Aspiring designers, fashion students and shoe lovers shouldn’t miss a rare opportunity to catch a glimpse of Vivienne Westwood’s unique designs of the ultimate fetish object, the shoe.
The exhibition, which runs until September 6 at Central Embassy celebrates the ingenuity and creativity of the famous British fashion designer and marks the opening of the first Vivienne Westwood boutique in Thailand.
Following the success of its first showing in London, the unique collection, which encapsulates more 40 years of design, has travelled the world from Beirut to Moscow, across Asia and the US, to its current home at the ultra-modern mall.
The exhibition displays more than 60 of Westwood’s iconic shoe designs and traces the exceptional success of her career to date. Illustrating her defiance of the rules of wearability and convention, the exhibition is also evidence of her uncompromising quest for superb craftsmanship and attention to detail.
Alongside the carefully hand-selected shoes are accessories and looks from Westwood’s London archive collections.

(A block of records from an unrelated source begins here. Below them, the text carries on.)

/-- The wipe with which a bank leaves checker test mode has ended (R134). -/
def State.ctmWiped (s : State) (b : Nat) : State :=
  if (s.bank b).ctmExit ∧ !(s.bank b).ctmWait then
    let l := (s.bank b).ctmOut
    let s := (s.updBank b fun k => { k with ctmExit := false, ctmOut := [] }).setF Fld.EC_STATUS_CTM_ACTIVE 0 0
    (s.setF Fld.EP_STATUS_CTM_ACTIVE 0 0).each l fun s r => s.respond r 0 []
  else s

/-- WIPE_COMPLETE: the end of the 8,192 rows of a bank's wipe (R108, R114, R134). -/
def State.wipeComplete (s : State) (b : Nat) : State :=
  if s.f Fld.LB_STATUS_WIPE_BUSY b = 0 then s
  else
    let s := ((s.wipeBank b).setF Fld.LB_STATUS_WIPE_BUSY b 0).ctmWiped b
    match (s.bank b).op with
    | .wipe =>
      ((s.updBank b fun k => { k with op := .none }).setF Fld.LB_STATUS_WIPE_DONE b 1).endBankCmds b 0
    | .handoverWipe => (s.updBank b fun k => { k with op := .handoverReady }).setF Fld.LB_NEXT_OWNER_WIPE b 0
    | _ => s

/-! ### The management processor's own accesses -/

/-- Outcome of an access by the management processor or another unit that is performed in one step. -/
inductive Direct where
  | ok (data : List Byte) (poison : Nat)
  | busErr (cause : Nat)
  | held                            -- a bank in retention that the access wakes
  deriving DecidableEq, Repr

/-- Read bytes that lie in one loft bank, room RAM, engine memory or scratch, word by word. -/
def State.readSpan (s : State) (a n : Nat) (who : Agent) : List Byte × Nat × State :=
  (wordsOf a (n - 1)).foldl (fun (acc : List Byte × Nat × State) (w : Nat × Nat × Nat) =>
    let (d, p, s) := if w.1 < 0x100000000 then acc.2.2.bankRead (w.1 / 0x800000) w.1 who else acc.2.2.readWord w.1
    (acc.1 ++ slice d w.2.1 w.2.2, if p then Nat.lor acc.2.1 (wordBit w.1) else acc.2.1, s)) ([], 0, s)

/-- Write bytes word by word; the mask of words stored as poison. -/
def State.writeSpanAs (s : State) (a : Nat) (d : List Byte) (poison : Nat) (who : Agent) : Nat × State :=
  (wordsOf a (d.length - 1)).foldl (fun (acc : Nat × State) (w : Nat × Nat × Nat) =>
    let piece := slice d (w.1 + w.2.1 - a) w.2.2
    let mark := bit poison (w.1 % 256 / 32) = 1
    let (s, st) := if w.1 < 0x100000000 then acc.2.bankWrite (w.1 / 0x800000) w.1 w.2.1 piece mark who
      else acc.2.writeWord w.1 w.2.1 piece mark
    (if st then Nat.lor acc.1 (wordBit w.1) else acc.1, s)) (0, s)

/-- Check of a direct access to a loft bank (R106, R112): none when it may proceed. -/
def State.loftCheck (s : State) (b : Nat) (who : Agent) : Option Direct :=
  if !s.laneOk who b then some (.busErr 3)
  else match s.retentionHold b with
    | some false => some (.busErr 3)
    | some true => some .held
    | none => if s.f Fld.LB_PWR_PSTATE b = 3 then some .held else none

/-! ### Meanings -/

def execServiceLaneRequest (stair : Nat) (s : State) : Host.Outcome State Fault Refusal := .next (s.laneRequest stair)
def execServiceAccess (stair : Nat) (sameCycle : Bool) (crossing : List Crossing) (s : State) :
    Host.Outcome State Fault Refusal := .next (s.serviceAccess stair sameCycle crossing)
def execHandover (bank value : Nat) (s : State) : Host.Outcome State Fault Refusal := .next (s.writeOwner bank value).2
def execHandoverComplete (bank : Nat) (s : State) : Host.Outcome State Fault Refusal := .next (s.handoverComplete bank)
def execGuestGrant (bank value : Nat) (s : State) : Host.Outcome State Fault Refusal := .next (s.writeGuest bank value).2
def execRetentionRequest (bank : Nat) (s : State) : Host.Outcome State Fault Refusal := .next (s.askRetain bank).2
def execWakeRequest (bank : Nat) (s : State) : Host.Outcome State Fault Refusal := .next (s.askWakeCmd bank)
def execRetentionEntryComplete (bank : Nat) (s : State) : Host.Outcome State Fault Refusal :=
  .next (s.retentionEntered bank)
def execWakeStart (bank : Nat) (s : State) : Host.Outcome State Fault Refusal := .next (s.wakeStart bank)
def execWipeRequest (bank : Nat) (s : State) : Host.Outcome State Fault Refusal := .next (s.askWipe bank).2
def execWipeComplete (bank : Nat) (s : State) : Host.Outcome State Fault Refusal := .next (s.wipeComplete bank)

/-! ### Loft commands (Table 05-8, Table 17-9) -/

/-- A ring bank while recording or replay runs (R424). -/
def State.ringBank (s : State) (b : Nat) : Bool :=
  s.rpRuns && s.f Fld.RP_RING_FIRST ≤ b && b < s.f Fld.RP_RING_FIRST + s.f Fld.RP_RING_BANKS

def execBankOwner (h : CmdHdr) (bank value : Nat) (s : State) : Host.Outcome State Fault Refusal :=
  .next (s.submit h 0x0301 .r (argBytes [(6, 2, bank), (8, 4, value)]) fun s =>
    s.checks h [(512 ≤ bank, 3), (s.ringBank bank, 4)] fun s =>
      let (st, s') := s.writeOwner bank value
      if st ≠ 0 then s'.reply h st
      else if s'.handover bank then s'.updBank bank fun k => { k with cmd := k.cmd ++ [h.ref] }
      else s'.reply h 0)
def execBankGuest (h : CmdHdr) (bank value : Nat) (s : State) : Host.Outcome State Fault Refusal :=
  .next (s.submit h 0x0302 .r (argBytes [(6, 2, bank), (8, 4, value)]) fun s =>
    s.checks h [(512 ≤ bank, 3)] fun s => let (st, s') := s.writeGuest bank value; s'.reply h st)
def execBankRetain (h : CmdHdr) (bank : Nat) (s : State) : Host.Outcome State Fault Refusal :=
  .next (s.submit h 0x0303 .r (argBytes [(6, 2, bank)]) fun s =>
    s.checks h [(512 ≤ bank, 3), (s.ringBank bank, 4)] fun s =>
      let (st, s') := s.askRetain bank
      if st ≠ 0 then s'.reply h st
      else if s'.f Fld.LB_PWR_PSTATE bank = 2 then s'.reply h 0
      else s'.updBank bank fun k => { k with retCmd := k.retCmd ++ [h.ref] })
/-- BANK_WAKE; DENIED for a bank that shedding retains while step 5 holds (R341). -/
def execBankWake (h : CmdHdr) (bank : Nat) (s : State) : Host.Outcome State Fault Refusal :=
  .next (s.submit h 0x0304 .r (argBytes [(6, 2, bank)]) fun s =>
    s.checks h [(512 ≤ bank, 3), (s.retained bank && s.f Fld.LB_PWR_CAUSE bank = 2 && decide (5 ≤ s.f Fld.PW_SHED_STATUS_LEVEL), 4)] fun s =>
      let s := s.askWakeCmd bank
      if s.f Fld.LB_PWR_PSTATE bank = 0 then s.reply h 0
      else s.updBank bank fun k => { k with wakeCmd := k.wakeCmd ++ [h.ref] })
def execBankWipe (h : CmdHdr) (bank : Nat) (s : State) : Host.Outcome State Fault Refusal :=
  .next (s.submit h 0x0305 .r (argBytes [(6, 2, bank)]) fun s =>
    s.checks h [(512 ≤ bank, 3), (s.ringBank bank, 4)] fun s =>
      let (st, s') := s.askWipe bank
      if st ≠ 0 then s'.reply h st else s'.updBank bank fun k => { k with cmd := k.cmd ++ [h.ref] })
def execBankStatus (h : CmdHdr) (bank : Nat) (s : State) : Host.Outcome State Fault Refusal :=
  .next (s.submit h 0x0306 .s (argBytes [(6, 2, bank)]) fun s =>
    s.checks h [(512 ≤ bank, 3)] fun s =>
      s.replyData h (regData [s.rd .LB_OWNER bank, s.rd .LB_NEXT_OWNER bank, s.rd .LB_GUEST bank, s.rd .LB_CTRL bank,
        s.rd .LB_PWR bank, s.rd .LB_STATUS bank]))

Westwood’s designs are a result of considered and distinctive influences. In the early 70’s she designed the Seditionary boot, which referenced the punk ideal of Situationism, a movement of subversive ideas. 1973-74 brought the infamous “Goat chain boots” created for the “Sex” collection, which instantly became a collector’s item. The early ’80’s brought about the iconic Buffalo bag boot and its twin Sock boot, both produced in 1982.
In 1996, Dutch Delft pottery was the inspiration for her Toile Print boot, and British colonialism was reflected in the Sahara Plimsoll of 1999. Victorian dandyism influenced the 1996 Trompe l’Oeil boot and the 15.5-centimetre heel Mary Janes of Erotic Zones were a salute to S&M and fetishism. Her shoes have also gained a reputation and created memorable fashion moments, such as the tumbling of Naomi Campbell when wearing the Super Elevated Gillie on the catwalk in 1993 and the Rocking Horse which became an instant collectible when it appeared in 1986. Her Pirate boots, first seen in 1981, remain popular and in demand to the present day.
Today, Vivienne Westwood’s shoes are celebrated the world over for leading the way in design, creativity and style and have become famous British icons in their own right.